--- TASK INPUTS Enclosed Below ---
/-- The words of a line, and a line of words. -/
def wordsOf (bs : Line) : List (BitVec 32) := (List.range 32).map (fun j => BitVec.ofNat 32 (fieldAt bs (4 * j) 4))
def lineOfWords (ws : List (BitVec 32)) : Line := ws.flatMap (fun w => bytesOf w.toNat 4)

/-- One part is added, and acknowledged with max(c, rts + 1) (R201, R253). -/
def State.addPart (s : State) (line : Nat) (m : Sum) (data : Line) (a : Access) : Sum × State :=
  let ws := wordsOf data
  let acc := if m.next = 0 then ws else (m.acc.zip ws).map (fun p => mergeAdd p.1 p.2)
  let rts := (s.line line).rts
  let w := maxW a.clock (if rts + 1 = 0 then rts else rts + 1)
  ({ m with acc := acc, next := m.next + 1, top := maxW m.top w }, s.replyStore a.who a.core Config.latHome a.rid w)

/-- The parts that can be added in order. -/
def State.addParts (s : State) (line : Nat) : (fuel : Nat) → Sum → Sum × State
  | 0, m => (m, s)
  | fuel + 1, m =>
    match m.early.find? (fun p => p.1 == m.next) with
    | some (_, d, a) =>
      let (m', s) := s.addPart line { m with early := m.early.filter (fun p => p.1 != m.next) } d a
      s.addParts line fuel m'
    | none => (m, s)

/-- The last part has been added: the line is an ordinary line with the merged value, and parked loads are answered (R253). -/
def State.completeMerge (s : State) (line : Nat) (m : Sum) : State :=
  let s := (s.homeWrite (line * 128) (lineOfWords m.acc)).modLine line (fun l =>
    { l.touch true with sum := none, wts := m.top, rts := m.top, poison := none })
  let s := s.signal line Config.latHome m.top
  m.parked.foldl (fun s p => s.asOf p.2.2 (fun s => s.homeLoad p.1 p.2.1)) s

/-- SUM_PART_ARRIVAL (R253). -/
def State.sumPart (s : State) (a : Access) (part : Nat) (data : Line) : State :=
  let line := lineOf a.pa
  let refuse := fun (s : State) => s.refuseStore a.who a.core Config.latHome a.rid { cause := causeProtection, detail := 6, addr := a.va }
  match s.homeError a false with
  | some r => s.refuseStore a.who a.core Config.latHome a.rid r
  | none =>
    if s.holding line then s.holdMsg line (.part a part data)
    else match (s.line line).sum with
      | none =>
        -- a part for a failed merge is dropped (R143)
        if (s.line line).poison.isSome && (s.line line).poisonCode == 7 then s.replyStore a.who a.core Config.latHome a.rid 0
        else refuse s
      | some m =>
        if m.parts ≤ part || part < m.next || m.early.any (fun p => p.1 == part) then refuse s
        else
          let (m, s) := s.addParts line 64 { m with early := m.early ++ [(part, data, a)] }
          if m.next = m.parts then s.completeMerge line m else s.modLine line (fun l => { l with sum := some m })

def execSumPartArrival (s : State) : Result :=
  onEvent s (fun s e => match e with
    | .sumPartArrival a part data => some (s.sumPart a part data)
    | _ => none)

/-- MERGE_FAILURE (R143): the line is poisoned for its owner, and every parked request is answered with structure code 7. -/
def execMergeFailure (s : State) : Result :=
  onEvent s (fun s e => match e with
    | .mergeFailure pa => some (
      let line := lineOf pa
      match (s.line line).sum with
      | none => s
      | some m =>
        let o := s.ownerOf pa
        let s := s.modLine line (fun l => { l with sum := none, poison := some o.1, poisonGen := o.2, poisonCode := 7 })
        let s := m.early.foldl (fun s p => s.replyStore p.2.2.who p.2.2.core Config.latHome p.2.2.rid 0) s
        m.parked.foldl (fun s p => s.asOf p.2.2 (fun s => s.failLoad p.1 p.2.1 { cause := causeUncorrectable, detail := 7, addr := p.1.va })) s)
    | _ => none)

end Sys2Proof.Machine
end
--- End of Enclosed TASK INPUTS ---
§ **WHAT THIS TASK INVOLVES**
Say how many lines of the preceding data include the word "Access". The number is the whole answer.

§ **WRITTEN ANSWER**
2